== What to produce ==
When you output the entries, begin with the first line and end with the line containing "def idWord : Word := 0x000000014D483342#64", keeping each line exactly as it is.

Saved entries:
|---|
-- ==== Sys2Proof/Machine/Flags.lean ====
section
/-! DEFINITION. Codes, flags and the register map: `FPHASE`'s code, the error codes, `STATUS`, `ID`, `PARAM`, `RDREG`'s registers
(spec/10_state.md R27, R32 to R38, spec/60_exceptions.md R160). -/

namespace Sys2Proof.Machine

/-- The 2-bit code of `FPHASE` (R27). -/
def phaseCode : Phase → BitVec 2
  | .unconf => 0#2
  | .training => 1#2
  | .sealed => 2#2

/-- The code of an error (R160). -/
def errCode : CmdError → BitVec 8
  | .illegal => 0x01#8
  | .seq => 0x02#8
  | .cfg => 0x03#8
  | .unsat => 0x04#8
  | .malformed => 0x05#8
  | .sealed => 0x06#8
  | .range => 0x07#8
  | .len => 0x08#8

/-- The status `OK` (R160). -/
def stOk : BitVec 8 := 0x00#8

/-- The status `E_FAULTED` (R160), never stored in `ERR`. -/
def stFaulted : BitVec 8 := 0x7F#8

/-- "Faulted" means `ERR ≠ 0` (R32): tested on `ERR`, never on `ERRCMD` (R41 item 7). -/
def faulted (s : State) : Bool := s.err != 0

/-- A flag as one bit. -/
def flagBit (b : Bool) : BitVec 1 := BitVec.ofBool b

/-- The identity word (R33). -/
def idWord : Word := 0x000000014D483342#64

/-- `PARAM` (R34): `NWORDS`, `K_MAX` and `W = 64` of the instance. -/
def paramWord (c : Config.Instance) : Word := ((0#8 ++ 64#8) ++ c.kMax) ++ c.nwords

/-- `STATUS` (R37), from bit 63 down: zeros, `FAULTED`, `RESULT`, `FILL`, `BLKONLY`, `DV`, `HACT`, `FPHASE`. -/
def statusWord (s : State) : Word :=
  ((((((0#53 ++ flagBit (faulted s)) ++ flagBit s.result) ++ s.fill) ++ flagBit s.blkonly) ++ flagBit s.dv)
    ++ flagBit s.hact) ++ phaseCode s.fphase

/-- The register with a number, if the number is not reserved (R38). -/
def regOfNumber (rn : BitVec 8) : Option RegName :=
  match rn.toNat with
  | 0x00 => some .ID
  | 0x01 => some .PARAM
  | 0x02 => some .STATUS
  | 0x03 => some .ERR
  | 0x04 => some .ERRCMD
  | 0x05 => some .NBITS
  | 0x06 => some .K
  | 0x07 => some .AWORDS
  | 0x08 => some .SEED
  | 0x09 => some .H1
  | 0x0A => some .H2
  | 0x0B => some .LEN
  | 0x0C => some .BUFLO
  | 0x0D => some .BUFHI
  | 0x0E => some .IDX
  | 0x0F => some .PROBES
  | _ => none

/-- The number of a register (R38). -/
def regNumber : RegName → BitVec 8
  | .ID => 0x00#8
  | .PARAM => 0x01#8
  | .STATUS => 0x02#8
  | .ERR => 0x03#8
  | .ERRCMD => 0x04#8
  | .NBITS => 0x05#8
  | .K => 0x06#8
  | .AWORDS => 0x07#8
  | .SEED => 0x08#8
  | .H1 => 0x09#8
  | .H2 => 0x0A#8
  | .LEN => 0x0B#8
  | .BUFLO => 0x0C#8
  | .BUFHI => 0x0D#8
  | .IDX => 0x0E#8
  | .PROBES => 0x0F#8

/-- The value `RDREG` reads, zero-extended to 64 bits (R38, R150). -/
def regValue (s : State) : RegName → Word
  | .ID => idWord
  | .PARAM => paramWord s.inst
  | .STATUS => statusWord s
  | .ERR => s.err.setWidth 64
  | .ERRCMD => s.errcmd.setWidth 64
  | .NBITS => s.nbits
  | .K => s.k.setWidth 64
  | .AWORDS => s.awords.setWidth 64
  | .SEED => s.seed.setWidth 64
  | .H1 => s.h1
  | .H2 => s.h2
  | .LEN => s.len
  | .BUFLO => loHalf s.buf
  | .BUFHI => hiHalf s.buf
  | .IDX => s.idx
  | .PROBES => s.probes.setWidth 64

end Sys2Proof.Machine
end

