/-- Vectors E1, E2, E8, E9, E12, E15, E16, E17, E20, E25, E27, E32. -/
theorem test_decode_rejects :
    decode 0x000000000000000000000000000000000000#144 = .error .reservedOpcode ∧
    decode 0xFFFFFFFFFFFFFFFFFFFFFFFFFFFFFFFFFFFF#144 = .error .reservedOpcode ∧
    decode 0x101000000000000000000000000000000000#144 = .error .reservedRegister ∧
    decode 0x100000000000000000000000000000000001#144 = .error .mustBeZero ∧
    decode 0x200000000000000000010000000000000000#144 = .error .mustBeZero ∧
    decode 0x300200000000000000000000000000000000#144 = .error .mustBeZero ∧
    decode 0x300000000000000000000000000100000000#144 = .error .mustBeZero ∧
    decode 0x310000000000000000000000000000000000#144 = .error .badByteCount ∧
    decode 0x311100000000000000000000000000000000#144 = .error .badByteCount ∧
    decode 0x400000000000000000000000000000010000#144 = .error .mustBeZero ∧
    decode 0x500000000000000100000000000000000000#144 = .error .mustBeZero ∧
    decode 0x530200000000000000000000000000000000#144 = .error .mustBeZero := by decide

/-- No two rows of R73 admit one word: where both masks are set, the patterns differ. -/
theorem test_table_rows_do_not_overlap :
    encodingTable.Pairwise fun r q => (r.mask &&& q.mask &&& (r.pat ^^^ q.pat)) ≠ 0 := by decide

/-- The table's row of a command runs as the first instruction after reset. -/
theorem test_withFetchWord_runs_the_word :
    decodeTableWord 144 0x330000000000000000020000000000000001 = some (.dload 1#64 2#64) ∧
    nextIs (step (State.reset.withFetchWord 144 0x330000000000000000020000000000000001))
      (fun t => t.h1 == 1#64 && t.h2 == 2#64 && t.dv && t.hostIn == []) = true := by decide

/-! ## One step per command -/

/-- spec/95_test_vectors.md section 7: `RDREG PARAM` on the reference instance. -/
theorem test_rdreg_param :
    nextIs (exec (.rdreg 0x01#8) State.reset) (fun t => lastIs t 0 0x0040004000000400#128) = true := by decide

/-- Section 2.4, step 10: `STATUS` with `HACT = 1`, `FILL = 1`. -/
theorem test_rdreg_status :
    nextIs (exec (.rdreg 0x02#8) { started with fill := 1 }) (fun t => lastIs t 0 0x24#128) = true := by decide

/-- Section 6: `ERRCLR` leaves the faulted condition. -/
theorem test_errclr : nextIs (exec .errclr faultedCore) (fun t => t.err == 0 && t.errcmd == 0 && lastIs t 0 0) = true := by
  decide

/-- R91: `BGET 192` after `CFG 100, 3` answers `0x07`. -/
theorem test_bget_range :
    nextIs (exec (.bget 192) filter100) (fun t => lastIs t 0x07#8 0 && t.err == 0x07#8 && t.errcmd == 0x2000#16) = true := by
  decide

/-- Section 3.2: bit 86 of the trained filter is set and its neighbour is not. -/
theorem test_bget_bit :
    nextIs (exec (.bget 86) trained100) (fun t => lastIs t 0 1) = true ∧
    nextIs (exec (.bget 87) trained100) (fun t => lastIs t 0 0) = true := by decide

/-- R92: `BSET 70` after `CFG 100, 3` makes `MEM[1] = 0x40`. -/
theorem test_bset : nextIs (exec (.bset 70) filter100) (fun t => Memory.readWord t.mem 1 == 0x40#64) = true := by decide

/-- Section 6: on a sealed filter `E_SEALED` wins over `E_RANGE`. -/
theorem test_bset_sealed :
    nextIs (exec (.bset 0xFFFFFFFFFFFFFFFF#64) sealed100) (fun t => lastIs t 0x06#8 0 && t.mem == sealed100.mem) = true := by
  decide

/-- R101: the seed never sign-extends. -/
theorem test_hstart_zero_extends :
    nextIs (exec (.hstart false 0x80000000#32) pushed)
      (fun t => t.h1 == 0x0000000080000000#64 && t.h2 == t.h1 && t.fill == 0 && t.len == 0 && t.hact && !t.dv) = true := by
  decide

/-- R104's example. -/
theorem test_hpush_hello :
    nextIs (exec (.hpush 5#8 0x6F6C6C6568#128) started)
      (fun t => t.fill == 5 && t.len == 5 && t.buf == 0x6F6C6C6568#128 && t.h1 == 0) = true := by decide

/-- Section 2.4: after ten bytes, a piece of sixteen straddles the block boundary. -/
theorem test_hpush_straddles :
    nextIs (exec (.hpush 16#8 0x6F67206C6C6120726F6620656D697420#128)
        { started with len := 10, fill := 10, buf := 0x65687420736920776F4E#128 })
      (fun t => t.h1 == 0x3A416A7D4E57015F#64 && t.fill == 10 && t.buf == 0x6F67206C6C6120726F66#128) = true := by
  decide

/-- R107's example: the digest of "hello". -/
theorem test_hfin_hello :
    nextIs (exec .hfin pushed)
      (fun t => lastIs t 0 0x5b1e906a48ae1d19cbd8a7b341bd9b02#128 && t.dv && !t.hact && t.buf == 0) = true := by decide

/-- Section 6: `DLOAD` while a message is active. -/
theorem test_dload_active : nextIs (exec (.dload 5 0) started) (fun t => lastIs t 0x02#8 0 && t.h1 == 0) = true := by decide

/-- R121's example: the most negative `t`, with both values of `ABSMIN_MAGIC`. -/
theorem test_derive_most_negative :
    nextIs (exec (.derive 0) { hello100 with h1 := 0x8000000000000000#64, h2 := 0, k := 1, nbits := 1000, awords := 17 })
      (fun t => t.idx == 808#64) = true ∧
    nextIs (exec (.derive 0)
      { hello100 with h1 := 0x8000000000000000#64, h2 := 0, k := 1, nbits := 1000, awords := 17
                      inst := { Config.reference with absMin := .saturate } }) (fun t => t.idx == 807#64) = true := by decide

/-- R121: `i = K` raises `E_RANGE`. -/
theorem test_derive_range : nextIs (exec (.derive 3) hello100) (fun t => lastIs t 0x07#8 0 && t.idx == 0) = true := by decide

/-- R131's example. -/
theorem test_cfg :
    nextIs (exec (.cfg 100 3) sealed100)
      (fun t => lastIs t 0 3 && t.awords == 3 && t.fphase == .training && t.mem == [] && t.dv) = true := by decide

/-- Vectors G13 to G15 and G10: the size check comes before the count check and never wraps. -/
theorem test_cfg_errors :
    nextIs (exec (.cfg 65473 65) State.reset) (fun t => lastIs t 0x03#8 0) = true ∧
    nextIs (exec (.cfg 0xFFFFFFFFFFFFFFFF#64 1) State.reset) (fun t => lastIs t 0x03#8 0) = true ∧
    nextIs (exec (.cfg 100 65) State.reset) (fun t => lastIs t 0x04#8 0 && t.fphase == .unconf) = true := by decide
|---|
== Final answer ==
-- ==== Sys2Proof/Machine/Flags.lean ====
section
/-! DEFINITION. Codes, flags and the register map: `FPHASE`'s code, the error codes, `STATUS`, `ID`, `PARAM`, `RDREG`'s registers
(spec/10_state.md R27, R32 to R38, spec/60_exceptions.md R160). -/

namespace Sys2Proof.Machine

/-- The 2-bit code of `FPHASE` (R27). -/
def phaseCode : Phase → BitVec 2
  | .unconf => 0#2
  | .training => 1#2
  | .sealed => 2#2

/-- The code of an error (R160). -/
def errCode : CmdError → BitVec 8
  | .illegal => 0x01#8
  | .seq => 0x02#8
  | .cfg => 0x03#8
  | .unsat => 0x04#8
  | .malformed => 0x05#8
  | .sealed => 0x06#8
  | .range => 0x07#8
  | .len => 0x08#8

/-- The status `OK` (R160). -/
def stOk : BitVec 8 := 0x00#8

/-- The status `E_FAULTED` (R160), never stored in `ERR`. -/
def stFaulted : BitVec 8 := 0x7F#8

/-- "Faulted" means `ERR ≠ 0` (R32): tested on `ERR`, never on `ERRCMD` (R41 item 7). -/
def faulted (s : State) : Bool := s.err != 0

/-- A flag as one bit. -/
def flagBit (b : Bool) : BitVec 1 := BitVec.ofBool b

/-- The identity word (R33). -/
def idWord : Word := 0x000000014D483342#64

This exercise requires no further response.